Christos Tzolis: The Left Flank Solution for Manchester United
Christos Tzolis is fast becoming the name Manchester United cannot ignore.
The Club Brugge winger has ripped through Belgian defences all season, stacking up numbers that would turn heads in any major league: 22 goals and 29 assists in all competitions. Twenty-three of those assists have come in the Jupiler Pro League alone, a tally that even eclipses United captain Bruno Fernandes’ creative output.
For a 24-year-old still shaping his peak years, that is not just form. It is a statement.
A left flank built for Old Trafford
Tzolis operates primarily off the left, cutting in, driving at full-backs, and constantly asking questions in the final third. That profile immediately explains why Old Trafford scouts have been regulars in Brugge. United want a left-sided forward this summer and, so far, the headline names have been RB Leipzig’s Yan Diomande and Aston Villa’s Morgan Rogers.
The problem is the price.
Both Diomande and Rogers have been valued at up to £100 million. In an era where INEOS are trying to rebuild United with something resembling financial sense, that figure forces a rethink. Tzolis, by contrast, offers elite output at a fraction of that cost.
Club Brugge know what they have. They do not want to lose their star, yet there is a growing acceptance that keeping him may be impossible. Europe’s biggest clubs have started circling, and with that comes the reality of modern football: every project has its ceiling when the giants knock.
The Belgian champions are expected to demand a club-record sale. That benchmark currently belongs to Ardon Jashari, who joined AC Milan for €36m (£31.2m) last summer. Any deal for Tzolis would need to beat that figure, but even then, it would still sit at roughly a third of what United have been quoted for Diomande or Rogers.
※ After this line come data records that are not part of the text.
theorem witness_InterruptsAreDeliveredOnce_1 :
(
    (let s : State := base
     decide (s.icuMsgs = [])) &&
    (let n : Nat := 4095
     let lvl : Bool := true
     let l : List (Nat × Bool) := []
     let s : State := base
     let s : State := w_icuMsgs s ([(4095, true)])
     let x : ISrc := s.isrc n
     decide (s.icuMsgs = (n, lvl) :: l ∧ x = s.isrc n)) &&
    (let i : Fin 5 := 1
     let n : Fin 4096 := 4095
     let s : State := base
     let x : ISrc := s.isrc n
     decide (s.reaches i ICU_PEND_SET = true ∧ x = s.isrc n)) &&
    (let i : Fin 5 := 1
     let n : Fin 4096 := 4095
     let s : State := base
     let x : ISrc := s.isrc n
     decide (s.reaches i ICU_PEND_SET = true ∧ x = s.isrc n)) &&
    (let i : Fin 5 := 1
     let s : State := base
     let n : Nat := s.get ICU_SRC_SEL_SRC
     let x : ISrc := s.isrc n
     decide (s.reaches i ICU_SRC_CFG = true ∧ n = s.get ICU_SRC_SEL_SRC ∧ x = s.isrc n)) &&
    (let k : Nat := 256
     let n : Nat := 5
     let s : State := base
     let s : State := w_icu s ({ s.icu with src := [(5, { en := true, prio := 3, tgt := 256, p := true }), (4095, { en := true, prio := 3, tgt := 256, p := true })] })
     decide (Tbl.wf (fun _ => ({} : ISrc)) s.icu.src = true ∧ s.candidate k = some n)) &&
    (let k : Nat := 256
     let n : Nat := 5
     let s : State := base
     let m := 4095
     let s : State := w_icu s ({ s.icu with src := [(5, { en := true, prio := 3, tgt := 256, p := true }), (4095, { en := true, prio := 3, tgt := 256, p := true })] })
     decide (Tbl.wf (fun _ => ({} : ISrc)) s.icu.src = true ∧ s.candidate k = some n ∧ (s.isrc m).candidate k = true)) &&
    (let k : Nat := 256
     let n : Nat := 5
     let s : State := base
     let m := 4095
     let s : State := w_icu s ({ s.icu with src := [(5, { en := true, prio := 3, tgt := 256, p := true }), (4095, { en := true, prio := 3, tgt := 256, p := true })] })
     decide (Tbl.wf (fun _ => ({} : ISrc)) s.icu.src = true ∧ s.candidate k = some n ∧ (s.isrc m).candidate k = true)) &&
    (let k : Fin 257 := 256
     let s : State := base
     let y : ITgt := s.itgt k
     decide (y = s.itgt k ∧
       (s.candidate k = none ∨ s.get (ctlEn icuPage) = 0 ∨ y.msgOut = true ∨ y.insvc.isSome = true ∨ y.sample.isSome = true ∨ (k.val ≠ 256 ∧
       (y.mask = true ∨ y.sleep = true ∨ s.get HIF_LINK_STAT_LPM ≠ 0)) ∨ (k.val = 256 ∧ s.aon.fast = false)))) &&
    (let k : Fin 257 := 256
     let s : State := base
     let s : State := s.set (ctlEn icuPage) (1)
     let s : State := w_icu s ({ s.icu with tgt := Tbl.set (fun _ => {}) s.icu.tgt k { s.itgt k with msgOut := false } })
     let s : State := w_icu s ({ s.icu with tgt := Tbl.set (fun _ => {}) s.icu.tgt k { s.itgt k with insvc := none } })
     let s : State := w_icu s ({ s.icu with tgt := Tbl.set (fun _ => {}) s.icu.tgt k { s.itgt k with sample := none } })
     let s : State := w_icu s ({ s.icu with tgt := Tbl.set (fun _ => {}) s.icu.tgt k { s.itgt k with sleep := false } })
     let s : State := s.set HIF_LINK_STAT_LPM (0)
     let s : State := w_icu s ({ s.icu with src := [(5, { en := true, prio := 3, tgt := 256, p := true })] })
     let s : State := w_aon s ({ s.aon with fast := true })
     let y : ITgt := s.itgt k
     match (s.candidate k) with
     | none => false
     | some n =>
       decide (y = s.itgt k ∧ s.candidate k = some n ∧ s.get (ctlEn icuPage) = 1 ∧ y.msgOut = false ∧ y.insvc = none ∧ y.sample = none ∧
         ((k.val = 256 → s.aon.fast = true)) ∧ ((k.val ≠ 256 → y.mask = false ∧ y.sleep = false ∧ s.get HIF_LINK_STAT_LPM = 0)))) &&
    (let k : Fin 257 := 256
     let s : State := base
     let l : List (Fin 4096) := [5]
     let m : List (Fin 257) := []
     let y : ITgt := s.itgt k
     decide (y = s.itgt k ∧ (l ≠ [] ∨ m ≠ []))) &&
    (let i : Fin 5 := 1
     let k : Fin 257 := 256
     let s : State := base
     let s : State := w_icu s ({ s.icu with tgt := Tbl.set (fun _ => {}) s.icu.tgt k { s.itgt k with insvc := none } })
     let s : State := w_icu s ({ s.icu with src := [(5, { en := true, prio := 3, tgt := k.val, p := true })] })
     let y : ITgt := s.itgt k
     match (s.candidate k) with
     | none => false
     | some n =>
       decide (s.reaches i (if k.val = 256 then ICU_ISL_CLAIM else ICU_CLAIM k.val) = true ∧ y = s.itgt k ∧ y.insvc = none ∧
         s.candidate k = some n)) &&
    (let i : Fin 5 := 1
     let k : Fin 257 := 256
     let s : State := base
     let y : ITgt := s.itgt k
     decide (s.reaches i (if k.val = 256 then ICU_ISL_CLAIM else ICU_CLAIM k.val) = true ∧ y = s.itgt k ∧
       (y.insvc.isSome = true ∨ s.candidate k = none))) &&
    (let i : Fin 5 := 1
     let k : Fin 257 := 256
     let n : Fin 4096 := 4095
     let s : State := base
     let s : State := w_icu s ({ s.icu with tgt := Tbl.set (fun _ => {}) s.icu.tgt k { s.itgt k with insvc := some n.val } })
     let y : ITgt := s.itgt k
     decide (s.reaches i (if k.val = 256 then ICU_ISL_EOI else ICU_EOI k.val) = true ∧ y = s.itgt k ∧ y.insvc = some n.val))) = true := by
  decide +kernel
For a club trying to stretch its budget across several positions, that calculation matters.
England calling
United are not alone in the chase. Arsenal, Aston Villa and Chelsea have all been linked, while Juventus are monitoring the situation from Serie A. This is not a hidden gem anymore; it is an open auction waiting to happen.
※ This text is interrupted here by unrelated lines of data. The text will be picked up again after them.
/-- A group, a steer thread or Headwater. -/
structure Group where
  role : Role := .absent
  gid : Nat := 0
  team : Nat := 0
  slot : Nat := 0
  budget : Nat := 0
  ended : Bool := false
  s : Tbl Word := []
  /-- Register n of lane L is entry 64 n + L. -/
  v : Tbl Word := []
  x : Tbl Word := []
  /-- P1 to P7, bit L for lane L. -/
  p : Tbl Mask := []
  j : Tbl JBar := []
  flags : BitVec 12 := 0
  /-- For each pending flag, the instruction that set it (R331). -/
  flagPc : Tbl DWord := []
  lanes : Tbl Lane := []
  bundle : Bundle := {}
  privBase : DWord := 0
  fpmode : Word := 0
  fpflags : Word := 0
  trap : TrapRegs := {}
  /-- By PC, the lanes that skip the instruction there: they have performed it (R146, R243, R252). -/
  done : Tbl Mask := []
  timer : Timer := {}
  watch : Nat := 0
  xstat : Word := 0
  region : Option Region := none
  race : RaceClk := {}
  /-- MFS and MTS shadows: index of the low half and its bits (R87). -/
  mfs : Option (Nat × Word) := none
  mts : Option (Nat × Word) := none
  board : List Pend := []
  faults : List Deferred := []
  /-- Issues nothing: held by a debug step (R338), a stop (R247) or an unhandled fault (R244). -/
  stopped : Bool := false
  /-- The PC at which the supervisor has denied a mapping: the instruction there takes ACCESS (R145). -/
  deny : Option DWord := none
  /-- How many of the clk that passed last lie behind the group (R59). -/
  issued : Nat := 0
  /-- Instructions whose lanes wait: the lanes still waiting, and the lanes they act for; and, of those that have completed,
  the lanes, for the counts of the step in which they do (R332). -/
  under : List (Mask × Nat) := []
  owed : List Nat := []
  deriving DecidableEq, Repr, Inhabited

/-! ## Requests of a core (06, 08, 11) -/

/-- One access of one lane: context address, physical key, bytes `n` at bit `sh` of the lane's value, the
value, CAS's expected value, key slot (one up), and the page's RC and CP (R144). -/
structure Acc where
  lane : Nat := 0
  va : DWord := 0
  pa : Nat := 0
  n : Nat := 4
  sh : Nat := 0
  data : DWord := 0
  cmp : DWord := 0
  conf : Nat := 0
  rc : Bool := false
  cp : Nat := 0
  deriving DecidableEq, Repr, Inhabited

/-- What an access does at the home slice. -/
inductive ReqKind where
  | store | load | atom | cas | red | fill | enrol | cflush | pref
  /-- A partial that its core pushed out (R135). -/
  | part
  deriving DecidableEq, Repr, Inhabited

/-- A request of the load-store unit, for one line (R131, R151): its instruction (`id` is shared by the
requests of one instruction), kind, operation and type, CP, hint, destination with the bits its value is
sign-extended from (0 none), and flag. -/
structure Req where
  id : Nat := 0
  kind : ReqKind := .store
  agent : Nat := 0
  line : Nat := 0
  op : Nat := 0
  ty : Nat := 0
  hint : Nat := 0
  cp : Nat := 0
  dst : Opd := .none
  wide : Bool := false
  ext : Nat := 0
  flag : BitVec 4 := 15
  /-- Local clk at issue, for the joining of misses (R132). -/
  clkAt : Nat := 0
  /-- The fill's page: context, address of the line, key slot, RC. -/
  ctx : Nat := 0
  va : DWord := 0
  conf : Nat := 0
  rc : Bool := false
  accs : List Acc := []
  deriving DecidableEq, Repr, Inhabited

/-- A load that waits for a fill (R132). -/
structure Waiter where
  fill : Nat := 0
  req : Req := {}
  deriving DecidableEq, Repr, Inhabited

/-- An L1 line: its bytes, priority and last use (R138) and the copy of the writer metadata of its two half-lines
(R184); no bytes means absent. -/
structure L1Line where
  data : List Byte := []
  priority : Nat := 0
  used : Nat := 0
  w0 : BitVec 96 := 0
  w1 : BitVec 96 := 0
  deriving DecidableEq, Repr, Inhabited

/-- The scope record of a line (R159). -/
structure ScopeRec where
  agent : Nat := 0
  team : Nat := 0
  core : Nat := 0
  cluster : Nat := 0
  die : Nat := 0
  scope : Nat := 0
  acquires : Bool := false
  releases : Bool := false
  ctx : Nat := 0
  deriving DecidableEq, Repr, Inhabited

/-- The merge-pending state of a line (R134): operation, type, the cores that hold partials, and the
partials sent to the slice, by core, as (address, value) words (R135). -/
structure Merge where
  op : Nat := 0
  ty : Nat := 0
  holders : List Nat := []
  sent : Tbl (List (Nat × DWord)) := []
  deriving DecidableEq, Repr, Inhabited

/-- A partial inside a core (R134): its line, operation, type and words. -/
structure Partial where
  id : Nat := 0
  line : Nat := 0
  op : Nat := 0
  ty : Nat := 0
  words : List (Nat × DWord) := []
  /-- The agents whose RED has joined each word (R153). -/
  by_ : List (Nat × Nat) := []
  deriving DecidableEq, Repr, Inhabited

/-- A core's partial of SMERGE.RED (R232): the destination's line keys in order, the bytes, its place in the order of
the core's partials, and whether the core has pushed it out, so that the home slice holds it (R135). -/
structure SumPart where
  lines : List Nat := []
  bytes : List Byte := []
  id : Nat := 0
  out : Bool := false
  deriving DecidableEq, Repr, Inhabited

/-- What L2 and memory hold beside a line's data: whether L2 holds the line, priority, last use, scope record, merge-pending
state, race metadata of the two half-lines (R138, R159, R134, R181), the context and context address under which a
race-checked line was filled (R185), and, one up, the key slot under which the line is encrypted in memory (R294;
0 none). -/
structure L2Line where
  present : Bool := false
  /-- Written since it was last written back (R392). -/
  dirty : Bool := false
  conf : Nat := 0
  priority : Nat := 0
  used : Nat := 0
  rc : Option (Nat × Nat) := none
  /-- Half-lines whose entry in the shadow region no longer counts: a party that is not checked wrote them (R175). -/
  gone0 : Bool := false
  gone1 : Bool := false
  scope : Option ScopeRec := none
  merge : Option Merge := none
  race0 : BitVec 96 := 0
  race1 : BitVec 96 := 0
  /-- Writes of the line to memory under its key, and the slot, one up, under which the tag that memory keeps of it was
  made; 0 where it keeps none (R294). -/
  ctr : BitVec 32 := 0
  tag : Nat := 0
  deriving DecidableEq, Repr, Inhabited

/-- An entry of an Eddy queue (R142, R162): a copy with its shape record, or a QFENCE with the
operations it waits for. -/
structure Copy where
  id : Nat := 0
  agent : Nat := 0
  team : Nat := 0
  ctx : Nat := 0
  oppc : DWord := 0
  shape : List Word := []
  unit : Nat := 0
  promise : Word := 0
  flag : BitVec 4 := 15
  /-- A deferred fault holds it until ERET (R245). -/
  stopped : Bool := false
  fence : Bool := false
  waits : List Nat := []
  /-- The collective step it is (instance, step; R315). -/
  inst : Nat := 0
  step : Nat := 0
  isStep : Bool := false
  /-- The issuing group's race clocks and its active lanes at issue (R182, R189). -/
  race : RaceClk := {}
  lanes : Mask := 0
  hint : Nat := 0
  /-- The queue that holds a QFENCE entry (R162). -/
  q : Nat := 0
  /-- Every element has been moved: read, sent to its targets, or contributed. -/
  moved : Bool := false
  /-- Target and element of every write whose ACK is outstanding, and what failed: unit, rank, cause, address. -/
  acks : List (Nat × Nat) := []
  fails : List (Nat × Nat × BitVec 8 × DWord) := []
  /-- A step's contribution so far, its result not yet written, elements of the result written, and where a
  summary fold failed: the merge step, the rank whose header it is, and the header's address. -/
  buf : List Byte := []
  res : Option (List Byte) := none
  runit : Nat := 0
  foldErr : Option (Nat × Nat × DWord) := none
  /-- Bytes this copy overwrote, with their values from before it, for an overlapping source (R458). -/
  olds : List (Nat × Byte) := []
  deriving DecidableEq, Repr, Inhabited

/-- Where bundles issue (R59, R60): the latest clk, of those that passed last, in which one has issued, how many have in it,
the agent that issued last, and its slot: the last one before any has, so that the round robin begins at slot 0 (DESIGN
CHOICE, log 116). -/
structure Pipe where
  clk : Nat := 0
  issued : Nat := 0
  last : Nat := 0
  slot : Nat := 15
  deriving DecidableEq, Repr, Inhabited

/-- A core: its scratchpad share (R50), L1, requests on the way to home slices, loads waiting for
fills, Eddy queue, order of its merge-pending partials (R135), its two vector pipelines, and, at a cluster's first
core, the cluster's steer sequencer (R60). -/
structure Core where
  share : Nat := 0
  l1 : Tbl L1Line := []
  /-- The instruction caches: lines, their key slot, and their bytes as fetched, latest first (R361). -/
  icache : List (Nat × Nat × List Byte) := []
  queue : List Req := []
  waiters : List Waiter := []
  eddy : List Copy := []
  /-- Merge-pending partials, oldest first (R135). -/
  partials : List Partial := []
  /-- Partials of SMERGE.RED (R232). -/
  sums : List SumPart := []
  pipe : Pipe := {}
  seq : Pipe := {}
  /-- By context, the clk of its residence since its last SYNC record, plus one; 0 where none has been written since its
  release (R335). And the count of clk at the last sample (R331). -/
  synced : Tbl Nat := []
  sampled : Nat := 0
  /-- The confidential context, plus one, whose teams it ran since it was last cleared (R282). -/
  ranConf : Nat := 0
  deriving DecidableEq, Repr, Inhabited

/-! ## Translation (06) -/

/-- A mapping: the entry, its key, the frame's base, the page's size in bits. -/
structure Leaf where
  entry : Nat := 0
  key : Nat := 0
  base : Nat := 0
  shift : Nat := 12
  deriving DecidableEq, Repr, Inhabited

/-- Where a translated access goes: key, attributes (R144), and the mapping entries of both stages. -/
structure Trans where
  key : Nat := 0
  tier : Bool := false
  conf : Nat := 0
  rc : Bool := false
  cp : Nat := 0
  l1 : Leaf := {}
  l2 : Leaf := {}
  page : Nat := 0
  /-- The 4 KiB page of the address. -/
  vpn : Nat := 0
  deriving DecidableEq, Repr, Inhabited

/-! ## Matrix engine (10) -/

/-- What staging read (R197, R198): reasons and skips by segment, depth K, formats, codebooks, and the
rows' data and scale bytes of the A record and of each segment's B record. -/
structure Staged where
  reason : List Nat := []
  skip : List Bool := []
  k : Nat := 0
  fa : Nat := 0
  fb : List Nat := []
  /-- The tile registers its records name, as a mask (R195). -/
  tiles : Nat := 0
  cba : List Byte := []
  cbb : List (List Byte) := []
  a : List (List Byte × List Byte) := []
  b : List (List (List Byte × List Byte)) := []
  addr : DWord := 0
  deriving DecidableEq, Repr, Inhabited

/-- An entry of a steer thread's matrix queue (R192): opcode, modifier, operands, progress (R211, R214),
and what it stopped on. A QFENCE entry holds the operations it waits for. -/
structure MEntry where
  id : Nat := 0
  agent : Nat := 0
  oppc : DWord := 0
  opc : BitVec 8 := 0
  md : BitVec 8 := 0
  d : Nat := 0
  t : Nat := 0
  ra : DWord := 0
  rb : DWord := 0
  rc : Word := 0
  flag : BitVec 4 := 15
  fence : Bool := false
  waits : List Nat := []
  kstep : Nat := 0
  mtmask : BitVec 16 := 0
  row : Nat := 0
  staged : Option Staged := none
  stopped : Bool := false
  /-- Performed; kept at the head until its RECORD or MATRIXCHK fault's ERET (R208). -/
  performed : Bool := false
  race : RaceClk := {}
  deriving DecidableEq, Repr, Inhabited

/-- A named barrier (R82, R178): the groups that have arrived with the CLK each stamped, and the phase. -/
structure Bar where
  arrived : List (Nat × BitVec 16) := []
  phase : Bool := false
  deriving DecidableEq, Repr, Inhabited

/-- A team. Byte i of tile t is entry 8192 t + i; byte i of accumulator a is entry 24576 a + i. -/
structure Team where
  live : Bool := false
  grid : Nat := 0
  core : Nat := 0
  index : Nat := 0
  slot : Nat := 0
  steerSlot : Nat := 0
  groups : List Nat := []
  steer : Option Nat := none
  scratch : Tbl Byte := []
  scratchSize : Nat := 0
  bars : Nat := 0
  bar : Tbl Bar := []
  barOrd : Nat := 0
  bclk : Tbl (BitVec 16) := []
  tiles : Tbl Byte := []
  accs : Tbl Byte := []
  tmask : BitVec 16 := 0
  amask : BitVec 8 := 0
  tshape : Tbl Word := []
  tstatus : BitVec 2 := 0
  mqueue : List MEntry := []
  mstat : Word := 0
  inst : Nat := 0
  deriving DecidableEq, Repr, Inhabited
And Tzolis is not exactly shying away from it.
Asked directly by DAZN about interest from England’s elite, the Greece international did little to cool the speculation. “United could convince me. Such a massive club with so much history. It would be hard to say no to that,” he admitted, with what was described as a rueful smile. He also made clear that a move to a club like Crystal Palace does not sit on the same level in his mind.
Those words will not have gone unnoticed in Manchester.
They have also drawn backing from within Belgium. Veteran coach Hein Vanhaezebrouck believes the winger is ready for the Premier League and did not hesitate to name the stage he feels suits him best.
“I hope he ends up in the Premier League. That level suits him,” the 62-year-old said. “Clubs like Arsenal, Manchester United, and certainly Liverpool would be an excellent step.”
When a player’s numbers, ambition and external endorsements all point in the same direction, the transfer narrative tends to gather speed.
A proven path from Belgium to England
United do not have to imagine what a successful leap from the Jupiler Pro League to the Premier League looks like. They have lived it.
Last summer’s £18.1m signing of Senne Lammens from Royal Antwerp raised eyebrows at the time. A young Belgian goalkeeper tasked with bringing stability to one of the most scrutinised positions in English football was always going to face questions.
He has answered them emphatically.
Across the 2025/26 campaign, Lammens delivered 32 Premier League appearances, conceding 39 goals and anchoring a defence that finally looked organised. Add four outings back in Belgium and one in the FA Cup, and he closed the season on 37 games and 45 goals conceded in total, clocking 3,330 minutes. The yellow cards were minimal, the drama even less.
The impact did not go unnoticed. The Athletic voted him signing of the season, a rare accolade for a goalkeeper and a clear signal that the Belgian top flight can provide players who adapt quickly to England’s pace and physicality.
For INEOS, that success story changes the conversation. The Jupiler Pro League is no longer just a scouting outpost; it is a proven recruitment lane.
The next big decision
So United stand at a familiar crossroads. Spend huge on a Premier League-proven name or a Bundesliga star with a swollen price tag, or back their scouting, trust the data, and move decisively for a player whose numbers are impossible to ignore.
Tzolis offers goals, assists, versatility across the frontline and a clear desire to test himself at the very top. Brugge will drive a hard bargain, but not an impossible one. The competition is serious, yet so is United’s need for a left-sided forward who can both create and finish.
They have already found one cornerstone of their rebuild in Belgium.
The question now is whether Christos Tzolis becomes the next piece of that new Old Trafford puzzle.